:: Task input ::

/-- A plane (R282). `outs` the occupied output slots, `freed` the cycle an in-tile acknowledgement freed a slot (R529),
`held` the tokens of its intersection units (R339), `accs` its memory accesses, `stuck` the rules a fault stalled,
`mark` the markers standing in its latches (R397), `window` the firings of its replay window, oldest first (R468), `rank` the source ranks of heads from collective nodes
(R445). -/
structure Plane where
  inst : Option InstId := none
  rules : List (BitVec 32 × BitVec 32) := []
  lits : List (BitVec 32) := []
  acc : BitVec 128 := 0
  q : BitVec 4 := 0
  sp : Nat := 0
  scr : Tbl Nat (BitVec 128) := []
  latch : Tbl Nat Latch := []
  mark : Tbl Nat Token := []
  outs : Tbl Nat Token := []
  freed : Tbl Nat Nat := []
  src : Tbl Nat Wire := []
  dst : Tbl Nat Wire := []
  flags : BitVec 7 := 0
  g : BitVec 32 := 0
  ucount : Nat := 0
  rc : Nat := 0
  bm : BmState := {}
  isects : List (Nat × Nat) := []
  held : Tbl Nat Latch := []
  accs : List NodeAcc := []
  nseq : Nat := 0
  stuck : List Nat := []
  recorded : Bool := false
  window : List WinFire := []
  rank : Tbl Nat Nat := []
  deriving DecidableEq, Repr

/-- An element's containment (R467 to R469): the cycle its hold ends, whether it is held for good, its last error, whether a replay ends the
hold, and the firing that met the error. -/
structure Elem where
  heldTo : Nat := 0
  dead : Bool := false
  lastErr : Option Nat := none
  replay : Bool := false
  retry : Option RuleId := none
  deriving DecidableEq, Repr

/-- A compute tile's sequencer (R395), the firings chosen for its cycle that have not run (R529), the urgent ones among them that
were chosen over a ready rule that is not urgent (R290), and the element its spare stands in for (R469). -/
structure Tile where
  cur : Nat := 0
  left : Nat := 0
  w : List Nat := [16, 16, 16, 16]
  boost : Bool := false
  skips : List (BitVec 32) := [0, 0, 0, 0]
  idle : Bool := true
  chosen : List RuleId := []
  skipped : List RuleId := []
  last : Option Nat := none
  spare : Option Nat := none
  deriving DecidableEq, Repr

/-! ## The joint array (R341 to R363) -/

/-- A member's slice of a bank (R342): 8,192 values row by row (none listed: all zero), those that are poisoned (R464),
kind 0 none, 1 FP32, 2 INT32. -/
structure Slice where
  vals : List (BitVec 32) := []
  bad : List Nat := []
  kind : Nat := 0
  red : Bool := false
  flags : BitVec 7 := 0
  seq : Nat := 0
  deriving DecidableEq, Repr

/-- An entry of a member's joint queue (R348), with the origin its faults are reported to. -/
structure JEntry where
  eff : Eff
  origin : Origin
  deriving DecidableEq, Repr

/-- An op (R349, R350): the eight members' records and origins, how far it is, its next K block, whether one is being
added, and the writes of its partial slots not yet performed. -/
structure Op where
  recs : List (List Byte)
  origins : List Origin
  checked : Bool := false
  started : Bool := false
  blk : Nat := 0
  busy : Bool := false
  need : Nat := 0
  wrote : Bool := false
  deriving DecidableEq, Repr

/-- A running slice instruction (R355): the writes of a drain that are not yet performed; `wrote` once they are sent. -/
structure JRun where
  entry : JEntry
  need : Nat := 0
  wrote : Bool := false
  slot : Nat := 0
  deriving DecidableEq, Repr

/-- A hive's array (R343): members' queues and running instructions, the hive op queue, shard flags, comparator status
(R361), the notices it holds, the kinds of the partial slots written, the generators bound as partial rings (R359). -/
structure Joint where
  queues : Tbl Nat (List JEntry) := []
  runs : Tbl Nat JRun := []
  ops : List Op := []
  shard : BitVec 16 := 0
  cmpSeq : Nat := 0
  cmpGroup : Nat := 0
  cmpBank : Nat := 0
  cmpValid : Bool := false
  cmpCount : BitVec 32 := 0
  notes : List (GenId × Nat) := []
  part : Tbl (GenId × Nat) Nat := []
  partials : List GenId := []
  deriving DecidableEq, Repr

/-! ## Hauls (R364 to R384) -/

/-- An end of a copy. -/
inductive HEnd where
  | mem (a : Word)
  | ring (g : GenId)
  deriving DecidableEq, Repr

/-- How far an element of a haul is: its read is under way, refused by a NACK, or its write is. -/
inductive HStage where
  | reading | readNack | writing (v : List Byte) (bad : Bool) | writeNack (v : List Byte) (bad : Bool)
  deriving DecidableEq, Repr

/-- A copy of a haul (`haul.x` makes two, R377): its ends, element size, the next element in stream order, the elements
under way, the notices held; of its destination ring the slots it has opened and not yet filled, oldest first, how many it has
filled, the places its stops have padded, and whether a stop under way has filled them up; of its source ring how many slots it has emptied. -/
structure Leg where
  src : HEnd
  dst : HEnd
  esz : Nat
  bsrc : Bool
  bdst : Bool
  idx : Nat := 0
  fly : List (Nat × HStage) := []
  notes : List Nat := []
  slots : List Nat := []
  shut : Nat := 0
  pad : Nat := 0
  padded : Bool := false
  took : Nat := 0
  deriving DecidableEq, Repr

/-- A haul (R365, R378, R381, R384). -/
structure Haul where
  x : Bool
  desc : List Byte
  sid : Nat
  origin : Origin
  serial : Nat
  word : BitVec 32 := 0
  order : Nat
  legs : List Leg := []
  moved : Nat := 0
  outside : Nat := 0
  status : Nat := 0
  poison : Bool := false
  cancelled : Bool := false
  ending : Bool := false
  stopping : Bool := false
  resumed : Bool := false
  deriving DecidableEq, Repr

:::
:: Task input ::

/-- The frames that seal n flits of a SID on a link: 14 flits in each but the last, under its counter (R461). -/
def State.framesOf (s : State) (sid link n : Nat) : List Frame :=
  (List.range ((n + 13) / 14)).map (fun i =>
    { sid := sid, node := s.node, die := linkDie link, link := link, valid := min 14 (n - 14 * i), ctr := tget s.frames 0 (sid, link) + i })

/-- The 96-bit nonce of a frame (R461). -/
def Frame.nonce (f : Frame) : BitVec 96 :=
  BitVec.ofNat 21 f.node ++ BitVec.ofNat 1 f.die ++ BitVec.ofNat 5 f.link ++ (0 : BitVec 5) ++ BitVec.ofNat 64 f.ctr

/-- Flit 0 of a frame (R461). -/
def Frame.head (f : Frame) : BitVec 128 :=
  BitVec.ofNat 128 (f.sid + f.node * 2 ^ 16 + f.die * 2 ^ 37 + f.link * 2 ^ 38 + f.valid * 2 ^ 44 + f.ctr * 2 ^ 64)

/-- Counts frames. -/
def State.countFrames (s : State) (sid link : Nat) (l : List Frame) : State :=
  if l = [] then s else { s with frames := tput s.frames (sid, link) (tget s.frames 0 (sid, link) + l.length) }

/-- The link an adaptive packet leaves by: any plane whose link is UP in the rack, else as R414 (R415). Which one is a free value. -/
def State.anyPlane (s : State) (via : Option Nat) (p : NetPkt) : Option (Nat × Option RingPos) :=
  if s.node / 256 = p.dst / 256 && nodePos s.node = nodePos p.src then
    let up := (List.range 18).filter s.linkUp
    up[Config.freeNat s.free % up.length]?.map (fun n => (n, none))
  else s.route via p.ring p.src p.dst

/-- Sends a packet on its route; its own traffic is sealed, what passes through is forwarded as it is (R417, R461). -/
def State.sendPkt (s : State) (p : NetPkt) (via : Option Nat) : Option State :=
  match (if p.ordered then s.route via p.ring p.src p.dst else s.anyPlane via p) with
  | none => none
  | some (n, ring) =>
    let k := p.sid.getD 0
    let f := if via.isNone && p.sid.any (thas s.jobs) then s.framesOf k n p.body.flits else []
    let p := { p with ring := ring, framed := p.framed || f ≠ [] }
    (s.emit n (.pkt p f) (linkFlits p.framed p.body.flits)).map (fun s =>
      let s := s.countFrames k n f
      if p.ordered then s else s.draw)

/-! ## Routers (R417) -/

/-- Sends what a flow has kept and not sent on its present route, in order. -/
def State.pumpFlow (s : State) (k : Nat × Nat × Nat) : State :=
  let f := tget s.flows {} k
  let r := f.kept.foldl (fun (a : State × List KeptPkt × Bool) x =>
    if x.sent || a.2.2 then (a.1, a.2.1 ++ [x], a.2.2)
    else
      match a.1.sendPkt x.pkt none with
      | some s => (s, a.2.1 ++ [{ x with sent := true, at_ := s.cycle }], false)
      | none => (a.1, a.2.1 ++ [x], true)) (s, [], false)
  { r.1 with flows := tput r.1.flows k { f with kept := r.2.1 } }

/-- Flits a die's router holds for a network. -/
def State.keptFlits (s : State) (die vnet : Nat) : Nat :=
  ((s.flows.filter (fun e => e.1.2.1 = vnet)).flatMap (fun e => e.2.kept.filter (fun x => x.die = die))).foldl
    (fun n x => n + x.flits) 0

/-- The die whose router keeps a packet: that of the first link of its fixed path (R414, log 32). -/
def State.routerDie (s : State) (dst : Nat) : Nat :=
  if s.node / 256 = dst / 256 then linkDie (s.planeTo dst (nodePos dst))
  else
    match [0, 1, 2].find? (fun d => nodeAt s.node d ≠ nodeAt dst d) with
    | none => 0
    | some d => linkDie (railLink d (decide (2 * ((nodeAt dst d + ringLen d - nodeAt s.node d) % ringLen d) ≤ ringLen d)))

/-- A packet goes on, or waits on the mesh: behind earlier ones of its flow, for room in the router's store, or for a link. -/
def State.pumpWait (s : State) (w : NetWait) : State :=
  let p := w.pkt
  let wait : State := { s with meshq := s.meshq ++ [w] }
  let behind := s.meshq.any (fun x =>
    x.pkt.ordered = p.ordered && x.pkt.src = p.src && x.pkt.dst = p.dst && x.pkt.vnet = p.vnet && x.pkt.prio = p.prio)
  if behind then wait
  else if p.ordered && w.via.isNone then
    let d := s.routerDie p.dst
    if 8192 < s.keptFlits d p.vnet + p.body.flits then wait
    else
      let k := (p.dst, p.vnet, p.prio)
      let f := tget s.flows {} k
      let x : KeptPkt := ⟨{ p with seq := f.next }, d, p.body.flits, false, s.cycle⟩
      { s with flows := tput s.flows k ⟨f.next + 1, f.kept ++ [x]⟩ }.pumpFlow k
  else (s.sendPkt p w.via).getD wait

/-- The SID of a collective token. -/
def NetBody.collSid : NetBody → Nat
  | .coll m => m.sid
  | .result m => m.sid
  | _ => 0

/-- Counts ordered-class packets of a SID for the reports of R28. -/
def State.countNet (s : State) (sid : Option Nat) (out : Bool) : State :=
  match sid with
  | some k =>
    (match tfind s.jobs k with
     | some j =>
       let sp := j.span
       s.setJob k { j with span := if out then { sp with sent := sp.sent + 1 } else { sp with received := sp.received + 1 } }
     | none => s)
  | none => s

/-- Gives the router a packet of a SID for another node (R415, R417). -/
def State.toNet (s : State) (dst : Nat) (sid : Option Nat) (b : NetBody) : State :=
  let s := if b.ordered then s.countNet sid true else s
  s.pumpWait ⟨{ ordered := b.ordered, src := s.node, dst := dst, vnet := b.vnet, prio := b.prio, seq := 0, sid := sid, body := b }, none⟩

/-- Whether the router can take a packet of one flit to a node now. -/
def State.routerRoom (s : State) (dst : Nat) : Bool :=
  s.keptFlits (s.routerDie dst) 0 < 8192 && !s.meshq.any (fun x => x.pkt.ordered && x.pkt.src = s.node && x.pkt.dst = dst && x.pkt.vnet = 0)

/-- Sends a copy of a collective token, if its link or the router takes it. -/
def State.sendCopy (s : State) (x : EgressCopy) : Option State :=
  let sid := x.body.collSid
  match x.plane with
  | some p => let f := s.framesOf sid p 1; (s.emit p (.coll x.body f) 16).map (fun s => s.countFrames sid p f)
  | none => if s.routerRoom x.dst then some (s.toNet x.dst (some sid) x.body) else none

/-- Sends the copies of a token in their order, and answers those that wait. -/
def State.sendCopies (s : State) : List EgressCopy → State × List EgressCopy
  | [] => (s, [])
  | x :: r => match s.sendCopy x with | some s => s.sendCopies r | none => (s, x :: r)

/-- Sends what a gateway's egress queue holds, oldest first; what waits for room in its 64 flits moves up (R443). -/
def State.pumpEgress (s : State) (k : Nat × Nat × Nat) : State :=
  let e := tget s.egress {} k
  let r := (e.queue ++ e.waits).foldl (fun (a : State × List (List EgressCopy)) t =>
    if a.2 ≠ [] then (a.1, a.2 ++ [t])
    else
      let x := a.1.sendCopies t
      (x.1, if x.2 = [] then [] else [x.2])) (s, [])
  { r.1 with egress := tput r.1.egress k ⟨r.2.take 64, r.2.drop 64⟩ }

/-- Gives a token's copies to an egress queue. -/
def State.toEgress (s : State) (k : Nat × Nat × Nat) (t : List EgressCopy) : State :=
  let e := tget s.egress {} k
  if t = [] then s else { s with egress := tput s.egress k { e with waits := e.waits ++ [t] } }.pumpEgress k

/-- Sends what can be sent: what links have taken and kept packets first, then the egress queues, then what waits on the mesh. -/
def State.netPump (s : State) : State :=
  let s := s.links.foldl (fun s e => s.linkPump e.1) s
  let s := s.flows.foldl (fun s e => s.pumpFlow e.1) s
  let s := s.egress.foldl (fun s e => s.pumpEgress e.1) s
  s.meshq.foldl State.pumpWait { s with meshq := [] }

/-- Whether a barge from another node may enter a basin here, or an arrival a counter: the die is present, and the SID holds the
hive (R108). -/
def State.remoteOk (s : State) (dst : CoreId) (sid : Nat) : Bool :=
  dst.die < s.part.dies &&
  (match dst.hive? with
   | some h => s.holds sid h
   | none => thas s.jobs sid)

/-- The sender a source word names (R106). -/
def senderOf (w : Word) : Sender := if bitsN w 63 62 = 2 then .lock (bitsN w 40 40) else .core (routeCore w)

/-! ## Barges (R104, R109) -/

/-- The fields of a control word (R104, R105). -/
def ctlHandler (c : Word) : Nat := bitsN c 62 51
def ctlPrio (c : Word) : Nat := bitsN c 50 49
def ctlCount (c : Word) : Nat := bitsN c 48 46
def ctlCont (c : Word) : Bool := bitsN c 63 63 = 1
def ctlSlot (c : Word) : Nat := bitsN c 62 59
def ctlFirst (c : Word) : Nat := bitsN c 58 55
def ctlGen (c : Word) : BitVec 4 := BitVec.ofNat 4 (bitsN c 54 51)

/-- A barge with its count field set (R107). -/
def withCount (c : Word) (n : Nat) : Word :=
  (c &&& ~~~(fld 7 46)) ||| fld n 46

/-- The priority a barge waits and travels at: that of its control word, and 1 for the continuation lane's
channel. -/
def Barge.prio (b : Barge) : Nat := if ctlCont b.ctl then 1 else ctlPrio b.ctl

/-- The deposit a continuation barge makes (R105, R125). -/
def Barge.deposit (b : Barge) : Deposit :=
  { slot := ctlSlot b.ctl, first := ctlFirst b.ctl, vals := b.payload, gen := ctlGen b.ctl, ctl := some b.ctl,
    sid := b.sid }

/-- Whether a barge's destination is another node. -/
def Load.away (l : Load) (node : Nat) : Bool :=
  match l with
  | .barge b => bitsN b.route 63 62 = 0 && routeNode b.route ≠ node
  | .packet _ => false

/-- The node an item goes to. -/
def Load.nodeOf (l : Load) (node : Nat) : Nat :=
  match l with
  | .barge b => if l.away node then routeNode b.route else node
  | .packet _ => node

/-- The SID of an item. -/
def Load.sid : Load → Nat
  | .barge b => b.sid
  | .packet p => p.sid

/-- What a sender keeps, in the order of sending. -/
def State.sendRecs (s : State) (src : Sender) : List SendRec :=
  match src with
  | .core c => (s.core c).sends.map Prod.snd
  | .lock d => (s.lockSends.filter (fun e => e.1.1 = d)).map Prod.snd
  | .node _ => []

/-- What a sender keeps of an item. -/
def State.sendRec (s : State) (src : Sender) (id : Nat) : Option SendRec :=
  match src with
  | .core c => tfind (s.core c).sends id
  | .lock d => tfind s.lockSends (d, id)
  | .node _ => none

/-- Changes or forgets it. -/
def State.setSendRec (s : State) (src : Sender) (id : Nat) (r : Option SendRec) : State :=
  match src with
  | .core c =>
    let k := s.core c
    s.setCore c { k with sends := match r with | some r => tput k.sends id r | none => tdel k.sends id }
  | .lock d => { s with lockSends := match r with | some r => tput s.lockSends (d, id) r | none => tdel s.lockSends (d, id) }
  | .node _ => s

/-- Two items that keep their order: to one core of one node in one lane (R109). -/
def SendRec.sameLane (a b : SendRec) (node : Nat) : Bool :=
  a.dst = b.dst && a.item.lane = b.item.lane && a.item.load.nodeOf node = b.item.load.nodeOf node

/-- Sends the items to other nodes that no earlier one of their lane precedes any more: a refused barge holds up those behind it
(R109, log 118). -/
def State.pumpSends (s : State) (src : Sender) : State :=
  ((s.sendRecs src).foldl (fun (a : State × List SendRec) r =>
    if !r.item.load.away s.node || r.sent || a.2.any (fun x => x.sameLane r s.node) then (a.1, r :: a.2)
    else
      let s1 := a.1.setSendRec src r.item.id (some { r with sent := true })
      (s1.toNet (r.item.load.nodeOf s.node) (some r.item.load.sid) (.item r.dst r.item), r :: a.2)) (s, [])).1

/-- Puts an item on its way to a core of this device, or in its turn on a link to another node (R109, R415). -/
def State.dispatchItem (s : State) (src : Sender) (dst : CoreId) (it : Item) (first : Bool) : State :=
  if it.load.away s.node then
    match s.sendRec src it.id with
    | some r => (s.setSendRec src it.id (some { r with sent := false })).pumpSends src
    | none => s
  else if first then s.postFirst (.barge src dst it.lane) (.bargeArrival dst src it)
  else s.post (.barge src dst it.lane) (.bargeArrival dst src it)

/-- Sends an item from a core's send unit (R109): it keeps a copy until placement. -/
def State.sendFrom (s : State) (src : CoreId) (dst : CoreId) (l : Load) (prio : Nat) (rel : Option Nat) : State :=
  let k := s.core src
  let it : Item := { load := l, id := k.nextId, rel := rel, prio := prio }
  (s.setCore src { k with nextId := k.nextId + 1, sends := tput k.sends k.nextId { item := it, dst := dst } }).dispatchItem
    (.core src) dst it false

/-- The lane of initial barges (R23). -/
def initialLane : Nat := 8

:::

• **Exercise details**
Lines to set down from above: the line with "let k := s.core c", the line with "a.dst = b.dst", and every line between, each exactly as written.

• **Final answer**
    let k := s.core c
    s.setCore c { k with sends := match r with | some r => tput k.sends id r | none => tdel k.sends id }
  | .lock d => { s with lockSends := match r with | some r => tput s.lockSends (d, id) r | none => tdel s.lockSends (d, id) }
  | .node _ => s

/-- Two items that keep their order: to one core of one node in one lane (R109). -/
def SendRec.sameLane (a b : SendRec) (node : Nat) : Bool :=
  a.dst = b.dst && a.item.lane = b.item.lane && a.item.load.nodeOf node = b.item.load.nodeOf node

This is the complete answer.